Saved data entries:
= = =

-- ==== Sys2Proof/Machine/Flags.lean ====
section
/-! DEFINITION. The results and flags of the flag-writing instructions (rules R127 to R131, R203,
R204). Each operation returns the result and the flag, both computed from the operand values (R126). -/

namespace Sys2Proof.Machine

/-- A flag as VF holds it: 1 or 0 (R22). -/
def flag (b : Bool) : Byte := if b then 1 else 0

/-- ADD Vx, Vy: the sum modulo 2^8, and 1 when the exact sum exceeds 255 (R127). -/
def addWithCarry (a b : Byte) : Byte × Byte := (a + b, flag (a.toNat + b.toNat > 255))

/-- SUB: a - b modulo 2^8, and 1 when a > b, so 0 at equality (R128, C2). SUBN is the same with the
operands exchanged (R130). -/
def subWithFlag (a b : Byte) : Byte × Byte := (a - b, flag (a.toNat > b.toNat))

/-- SHR: a shifted right one bit, and the bit shifted out (R129). -/
def shiftRight (a : Byte) : Byte × Byte := (a >>> 1, a &&& 0x01)

/-- SHL: a shifted left one bit in 8 bits, and the bit shifted out (R131). -/
def shiftLeft (a : Byte) : Byte × Byte := ((a <<< 1) &&& 0xFF, (a &&& 0x80) >>> 7)

/-- The blitter's collision test: XOR differs from OR (R202, R204). -/
def collides (old v : Byte) : Bool := (old ^^^ v) ≠ (old ||| v)

end Sys2Proof.Machine
end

= = =

### To do
All lines from the one with "(R202, R204). -/" through the end of the data must be repeated exactly, and nothing else may be repeated.

### Answer
/-- The blitter's collision test: XOR differs from OR (R202, R204). -/
def collides (old v : Byte) : Bool := (old ^^^ v) ≠ (old ||| v)

end Sys2Proof.Machine
end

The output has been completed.